Film #144 - S.O.S. Coast Guard (1937)
S.O.S. Coast Guard is a fairly standard action serial that is saved from total obscurity by a few high profile cast members. But it’s never able to really rise above its basic nature and become something truly memorable.
It tells of Lt. Terry Kent (Ralph Byrd - the same year he would debut as Dick Tracy), who along with his Coast Guard crew tries to stop the nefarious plans of the evil Boroff (Béla Lugosi), who has created a disintegrating gas and hopes to leverage that into world domination. (Or something like that. I said it wasn’t memorable.)
The setups and cliffhangers are all fairy standard issue. I can remember only a couple that were noteworthy and none that really thrilled. The characters are of the “one from column A, one from column B” variety.
Byrd is a fine leading man and it’s easy to see why he was so highly sought after in the serial field in those days.
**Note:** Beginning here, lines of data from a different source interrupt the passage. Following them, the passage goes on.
-- ==== Sys2Proof/Machine/Bits.lean ====
section
/-! DEFINITION. The narrowing helpers of Table 1.8, bit-field access to control-register words, and lists of bytes. -/

namespace Sys2Proof.Machine

/-- SignExtend(v, n) of R35, as an integer. -/
def signExtend (v : Nat) (n : Nat) : Int :=
  let m := v % 2 ^ n
  if n ≠ 0 ∧ 2 ^ (n - 1) ≤ m then (m : Int) - (2 ^ n : Nat) else m

/-- An integer reduced modulo 2^64, as WriteX does (R35). -/
def wordOfInt (i : Int) : Word := BitVec.ofInt 64 i

/-- A natural number reduced modulo 2^64. -/
def wordOfNat (n : Nat) : Word := BitVec.ofNat 64 n

/-- Saturate(v, lo, hi) of R35. -/
def saturate (v lo hi : Int) : Int := if v < lo then lo else if hi < v then hi else v

/-- v[hi:lo] of a word, as a number (R35). -/
def bitsOf (w : Word) (hi lo : Nat) : Nat := w.toNat / 2 ^ lo % 2 ^ (hi - lo + 1)

/-- v[n] of a word. -/
def bitOf (w : Word) (n : Nat) : Bool := w.getLsbD n

/-- The number n placed at bit `lo`. -/
def putAt (n lo : Nat) : Nat := n * 2 ^ lo

/-- 1 for true. -/
def b2n (b : Bool) : Nat := if b then 1 else 0

/-- The value of a list of bytes, least significant first (R6). -/
def bytesVal : List Byte → Nat
  | [] => 0
  | b :: r => b.toNat + 256 * bytesVal r

/-- The low n bytes of a value, least significant first (R6). -/
def bytesOf : Nat → Nat → List Byte
  | 0, _ => []
  | n + 1, v => BitVec.ofNat 8 v :: bytesOf n (v / 256)

/-- floor(log2 n), and 0 for n = 0, by fuel. -/
def log2Fuel : Nat → Nat → Nat
  | 0, _ => 0
  | f + 1, n => if n < 2 then 0 else 1 + log2Fuel f (n / 2)

/-- floor(a / b) rounded up. -/
def ceilDiv (a b : Nat) : Nat := (a + b - 1) / b

/-- True for a power of two. -/
def isPow2 (n : Nat) : Bool := n != 0 && n &&& (n - 1) == 0

/-- Number of one bits among the low `n` bits of `v`. -/
def popCount : Nat → Nat → Nat
  | 0, _ => 0
  | n + 1, v => v % 2 + popCount n (v / 2)

/-- The elements of a list from position `a`, `n` of them. -/
def sliceL {α : Type} (l : List α) (a n : Nat) : List α := (l.drop a).take n

/-- Replaces the elements from position `a` by those of `xs`, within the list's length. -/
def spliceL {α : Type} (l : List α) (a : Nat) (xs : List α) : List α :=
  (l.take a ++ xs ++ l.drop (a + xs.length)).take l.length

/-- Replaces the element at position `i`. -/
def setL {α : Type} : List α → Nat → α → List α
  | [], _, _ => []
  | _ :: r, 0, v => v :: r
  | x :: r, i + 1, v => x :: setL r i v

end Sys2Proof.Machine
end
He knew how to sell even the silliest of contrived scenes. Lugosi is a bit subdued, but still gives a fine performance. He usually shone when he got a chance to play a character with a decent public face, but a darker, hidden side and he plays to that well here. Again, it’s the material that the let-down, not the performer. Love interest duties are filled by Maxine Doyle as Jean, but there’s no spark between her and Byrd. Comic relief comes in the form of Lee Ford as “Snapper” McGee, an accident prone photographer and the authority figure comes from Herbert Rawlinson, a stern leader as Commander Boyle.
There’s really nothing terribly wrong with S.O.S. Coast Guard. But there were hundreds and hundreds of similar serials made in those days and there’s nothing here to let it rise above the crowd except the cast. If the cast is enough to entice you, there’s no harm in it. Byrd and Lugosi are both good and there’s nothing to make you cringe. There just isn’t anything to make you cheer, either.